Nothing outside the range is wanted. Repeat exactly the lines below from the one with "(ready 0x02 →" through the one with "(i.imm.toNat, v) ∈".
==== The input ====
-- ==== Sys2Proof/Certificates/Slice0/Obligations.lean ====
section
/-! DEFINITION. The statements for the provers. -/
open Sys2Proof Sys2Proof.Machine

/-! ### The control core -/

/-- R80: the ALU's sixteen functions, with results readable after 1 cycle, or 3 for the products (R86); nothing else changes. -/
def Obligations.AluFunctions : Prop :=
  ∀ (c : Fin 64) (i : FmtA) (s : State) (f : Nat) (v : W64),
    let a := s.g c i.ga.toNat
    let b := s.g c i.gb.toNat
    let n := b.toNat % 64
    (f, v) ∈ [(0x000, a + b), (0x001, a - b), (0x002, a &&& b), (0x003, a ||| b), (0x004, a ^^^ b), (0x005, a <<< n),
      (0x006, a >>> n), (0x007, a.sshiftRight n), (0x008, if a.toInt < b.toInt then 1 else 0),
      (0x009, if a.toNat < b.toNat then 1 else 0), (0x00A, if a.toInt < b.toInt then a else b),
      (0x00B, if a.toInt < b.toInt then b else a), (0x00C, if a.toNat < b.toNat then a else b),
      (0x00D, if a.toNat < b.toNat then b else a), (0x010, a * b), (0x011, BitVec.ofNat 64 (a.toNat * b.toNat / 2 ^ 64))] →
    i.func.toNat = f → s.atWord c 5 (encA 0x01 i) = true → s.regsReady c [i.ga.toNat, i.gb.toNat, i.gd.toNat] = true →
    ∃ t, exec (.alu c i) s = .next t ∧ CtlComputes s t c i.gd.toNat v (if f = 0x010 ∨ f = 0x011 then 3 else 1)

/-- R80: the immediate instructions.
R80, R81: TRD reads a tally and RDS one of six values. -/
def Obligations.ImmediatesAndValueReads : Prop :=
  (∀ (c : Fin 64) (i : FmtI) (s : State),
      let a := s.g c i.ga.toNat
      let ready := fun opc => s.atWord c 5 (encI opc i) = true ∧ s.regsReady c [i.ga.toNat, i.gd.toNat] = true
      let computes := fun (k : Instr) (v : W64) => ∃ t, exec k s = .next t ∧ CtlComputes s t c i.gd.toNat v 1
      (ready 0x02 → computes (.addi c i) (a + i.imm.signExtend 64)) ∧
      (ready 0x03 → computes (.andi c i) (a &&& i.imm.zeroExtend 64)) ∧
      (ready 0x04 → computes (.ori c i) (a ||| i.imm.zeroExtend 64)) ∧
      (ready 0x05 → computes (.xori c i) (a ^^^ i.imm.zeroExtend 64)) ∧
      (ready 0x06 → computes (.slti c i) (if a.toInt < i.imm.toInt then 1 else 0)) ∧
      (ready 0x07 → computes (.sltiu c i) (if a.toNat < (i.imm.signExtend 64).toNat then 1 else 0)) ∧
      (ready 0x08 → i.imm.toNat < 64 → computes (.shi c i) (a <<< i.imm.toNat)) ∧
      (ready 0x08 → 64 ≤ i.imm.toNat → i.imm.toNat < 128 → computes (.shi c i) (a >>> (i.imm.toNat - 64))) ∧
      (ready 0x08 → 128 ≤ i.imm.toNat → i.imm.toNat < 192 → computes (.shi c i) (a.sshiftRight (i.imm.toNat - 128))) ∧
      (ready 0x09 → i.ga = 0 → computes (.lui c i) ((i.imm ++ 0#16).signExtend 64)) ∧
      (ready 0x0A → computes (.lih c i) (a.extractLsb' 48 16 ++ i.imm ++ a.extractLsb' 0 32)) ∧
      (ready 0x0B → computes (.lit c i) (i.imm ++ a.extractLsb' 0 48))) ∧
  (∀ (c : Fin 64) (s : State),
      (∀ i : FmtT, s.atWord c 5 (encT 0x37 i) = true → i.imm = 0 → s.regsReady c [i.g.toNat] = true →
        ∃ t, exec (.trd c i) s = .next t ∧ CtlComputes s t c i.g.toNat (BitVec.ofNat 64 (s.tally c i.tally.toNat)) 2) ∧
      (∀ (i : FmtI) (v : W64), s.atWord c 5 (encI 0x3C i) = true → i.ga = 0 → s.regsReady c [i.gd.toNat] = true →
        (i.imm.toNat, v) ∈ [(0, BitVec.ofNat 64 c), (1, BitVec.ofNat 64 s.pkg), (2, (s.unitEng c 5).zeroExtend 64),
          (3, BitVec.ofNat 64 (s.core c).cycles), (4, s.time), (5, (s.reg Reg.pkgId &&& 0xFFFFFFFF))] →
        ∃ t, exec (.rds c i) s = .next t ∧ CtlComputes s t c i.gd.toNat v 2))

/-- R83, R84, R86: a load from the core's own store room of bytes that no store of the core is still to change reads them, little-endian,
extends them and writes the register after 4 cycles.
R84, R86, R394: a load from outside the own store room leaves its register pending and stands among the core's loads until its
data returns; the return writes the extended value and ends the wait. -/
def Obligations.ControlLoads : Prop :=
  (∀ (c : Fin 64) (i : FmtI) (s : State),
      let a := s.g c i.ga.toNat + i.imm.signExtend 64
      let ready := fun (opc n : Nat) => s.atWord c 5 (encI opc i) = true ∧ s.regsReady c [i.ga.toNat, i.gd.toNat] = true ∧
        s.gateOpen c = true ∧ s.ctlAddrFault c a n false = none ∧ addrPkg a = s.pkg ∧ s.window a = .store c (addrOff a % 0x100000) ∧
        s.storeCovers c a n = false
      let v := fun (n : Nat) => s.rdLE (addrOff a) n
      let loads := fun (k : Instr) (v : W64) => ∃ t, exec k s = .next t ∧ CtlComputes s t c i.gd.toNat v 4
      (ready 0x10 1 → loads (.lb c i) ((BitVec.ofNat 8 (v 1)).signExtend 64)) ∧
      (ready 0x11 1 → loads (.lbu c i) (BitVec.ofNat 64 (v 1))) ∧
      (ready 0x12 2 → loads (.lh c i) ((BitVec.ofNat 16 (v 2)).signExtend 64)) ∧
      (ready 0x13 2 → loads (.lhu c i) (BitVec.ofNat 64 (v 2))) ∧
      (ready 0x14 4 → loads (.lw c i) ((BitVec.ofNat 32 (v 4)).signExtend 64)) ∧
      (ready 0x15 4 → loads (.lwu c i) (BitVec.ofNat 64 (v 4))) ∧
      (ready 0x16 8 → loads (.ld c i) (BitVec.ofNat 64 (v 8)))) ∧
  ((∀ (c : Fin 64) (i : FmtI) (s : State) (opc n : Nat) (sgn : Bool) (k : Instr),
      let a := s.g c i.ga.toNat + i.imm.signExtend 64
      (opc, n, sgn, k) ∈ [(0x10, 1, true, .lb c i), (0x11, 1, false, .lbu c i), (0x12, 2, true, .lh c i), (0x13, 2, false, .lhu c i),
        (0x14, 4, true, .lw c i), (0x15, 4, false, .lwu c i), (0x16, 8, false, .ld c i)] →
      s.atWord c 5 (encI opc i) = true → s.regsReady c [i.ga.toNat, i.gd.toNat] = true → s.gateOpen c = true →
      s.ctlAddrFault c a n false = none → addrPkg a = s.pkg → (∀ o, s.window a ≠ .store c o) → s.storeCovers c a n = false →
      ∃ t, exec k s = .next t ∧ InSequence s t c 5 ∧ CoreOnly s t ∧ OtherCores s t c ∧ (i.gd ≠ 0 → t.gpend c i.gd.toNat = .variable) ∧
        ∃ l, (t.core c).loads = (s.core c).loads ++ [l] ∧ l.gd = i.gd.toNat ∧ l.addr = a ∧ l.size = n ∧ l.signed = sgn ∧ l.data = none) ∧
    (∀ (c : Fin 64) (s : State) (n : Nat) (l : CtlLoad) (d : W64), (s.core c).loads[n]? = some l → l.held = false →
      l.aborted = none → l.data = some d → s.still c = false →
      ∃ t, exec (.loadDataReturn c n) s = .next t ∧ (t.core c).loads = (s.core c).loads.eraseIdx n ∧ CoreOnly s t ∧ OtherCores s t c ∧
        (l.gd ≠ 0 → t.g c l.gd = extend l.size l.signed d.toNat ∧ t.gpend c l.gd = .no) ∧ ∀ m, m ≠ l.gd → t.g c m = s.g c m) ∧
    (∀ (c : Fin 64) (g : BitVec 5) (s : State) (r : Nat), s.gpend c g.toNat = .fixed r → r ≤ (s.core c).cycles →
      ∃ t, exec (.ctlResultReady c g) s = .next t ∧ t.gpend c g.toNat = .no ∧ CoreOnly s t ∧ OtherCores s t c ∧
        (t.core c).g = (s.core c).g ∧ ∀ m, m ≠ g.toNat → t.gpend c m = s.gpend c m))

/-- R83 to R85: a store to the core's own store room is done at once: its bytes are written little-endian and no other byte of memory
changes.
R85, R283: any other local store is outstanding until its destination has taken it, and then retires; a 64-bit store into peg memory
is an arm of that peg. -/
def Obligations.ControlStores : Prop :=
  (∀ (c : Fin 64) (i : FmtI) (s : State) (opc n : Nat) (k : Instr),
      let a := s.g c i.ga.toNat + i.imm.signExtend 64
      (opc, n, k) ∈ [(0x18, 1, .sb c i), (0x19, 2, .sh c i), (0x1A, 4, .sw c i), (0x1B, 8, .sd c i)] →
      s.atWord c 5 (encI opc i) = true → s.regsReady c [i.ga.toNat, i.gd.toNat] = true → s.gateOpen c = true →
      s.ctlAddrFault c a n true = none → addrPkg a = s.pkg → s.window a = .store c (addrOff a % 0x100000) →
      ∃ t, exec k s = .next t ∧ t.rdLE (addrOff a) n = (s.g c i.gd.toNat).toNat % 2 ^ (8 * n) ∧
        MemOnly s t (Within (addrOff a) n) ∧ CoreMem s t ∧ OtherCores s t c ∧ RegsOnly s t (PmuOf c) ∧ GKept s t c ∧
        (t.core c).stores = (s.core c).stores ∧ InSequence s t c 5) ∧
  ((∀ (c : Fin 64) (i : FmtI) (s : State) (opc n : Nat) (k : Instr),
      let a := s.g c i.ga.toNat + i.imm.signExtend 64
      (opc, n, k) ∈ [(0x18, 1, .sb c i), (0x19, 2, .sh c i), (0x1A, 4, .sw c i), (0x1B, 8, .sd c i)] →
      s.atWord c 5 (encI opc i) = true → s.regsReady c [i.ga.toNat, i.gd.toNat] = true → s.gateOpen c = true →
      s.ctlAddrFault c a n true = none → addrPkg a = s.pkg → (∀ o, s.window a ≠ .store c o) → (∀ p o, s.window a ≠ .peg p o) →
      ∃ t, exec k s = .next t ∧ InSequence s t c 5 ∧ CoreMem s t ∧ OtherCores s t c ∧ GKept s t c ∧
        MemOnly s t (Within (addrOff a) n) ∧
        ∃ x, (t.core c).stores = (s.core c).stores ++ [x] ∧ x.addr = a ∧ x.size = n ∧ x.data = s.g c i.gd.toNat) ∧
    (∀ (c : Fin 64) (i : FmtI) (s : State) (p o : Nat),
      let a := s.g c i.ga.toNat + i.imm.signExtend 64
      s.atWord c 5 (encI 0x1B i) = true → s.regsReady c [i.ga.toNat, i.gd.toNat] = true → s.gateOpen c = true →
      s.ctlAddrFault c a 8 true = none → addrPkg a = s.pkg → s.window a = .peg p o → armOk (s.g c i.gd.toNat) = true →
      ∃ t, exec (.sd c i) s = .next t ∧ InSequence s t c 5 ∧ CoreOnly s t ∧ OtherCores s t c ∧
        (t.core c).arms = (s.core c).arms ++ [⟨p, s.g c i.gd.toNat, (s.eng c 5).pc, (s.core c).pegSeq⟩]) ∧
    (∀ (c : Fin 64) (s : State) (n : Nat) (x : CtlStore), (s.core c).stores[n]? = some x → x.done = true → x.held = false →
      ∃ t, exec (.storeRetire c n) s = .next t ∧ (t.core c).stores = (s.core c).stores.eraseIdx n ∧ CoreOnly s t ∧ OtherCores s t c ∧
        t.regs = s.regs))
====
*Result of the exercise*
      (ready 0x02 → computes (.addi c i) (a + i.imm.signExtend 64)) ∧
      (ready 0x03 → computes (.andi c i) (a &&& i.imm.zeroExtend 64)) ∧
      (ready 0x04 → computes (.ori c i) (a ||| i.imm.zeroExtend 64)) ∧
      (ready 0x05 → computes (.xori c i) (a ^^^ i.imm.zeroExtend 64)) ∧
      (ready 0x06 → computes (.slti c i) (if a.toInt < i.imm.toInt then 1 else 0)) ∧
      (ready 0x07 → computes (.sltiu c i) (if a.toNat < (i.imm.signExtend 64).toNat then 1 else 0)) ∧
      (ready 0x08 → i.imm.toNat < 64 → computes (.shi c i) (a <<< i.imm.toNat)) ∧
      (ready 0x08 → 64 ≤ i.imm.toNat → i.imm.toNat < 128 → computes (.shi c i) (a >>> (i.imm.toNat - 64))) ∧
      (ready 0x08 → 128 ≤ i.imm.toNat → i.imm.toNat < 192 → computes (.shi c i) (a.sshiftRight (i.imm.toNat - 128))) ∧
      (ready 0x09 → i.ga = 0 → computes (.lui c i) ((i.imm ++ 0#16).signExtend 64)) ∧
      (ready 0x0A → computes (.lih c i) (a.extractLsb' 48 16 ++ i.imm ++ a.extractLsb' 0 32)) ∧
      (ready 0x0B → computes (.lit c i) (i.imm ++ a.extractLsb' 0 48))) ∧
  (∀ (c : Fin 64) (s : State),
      (∀ i : FmtT, s.atWord c 5 (encT 0x37 i) = true → i.imm = 0 → s.regsReady c [i.g.toNat] = true →
        ∃ t, exec (.trd c i) s = .next t ∧ CtlComputes s t c i.g.toNat (BitVec.ofNat 64 (s.tally c i.tally.toNat)) 2) ∧
      (∀ (i : FmtI) (v : W64), s.atWord c 5 (encI 0x3C i) = true → i.ga = 0 → s.regsReady c [i.gd.toNat] = true →
        (i.imm.toNat, v) ∈ [(0, BitVec.ofNat 64 c), (1, BitVec.ofNat 64 s.pkg), (2, (s.unitEng c 5).zeroExtend 64),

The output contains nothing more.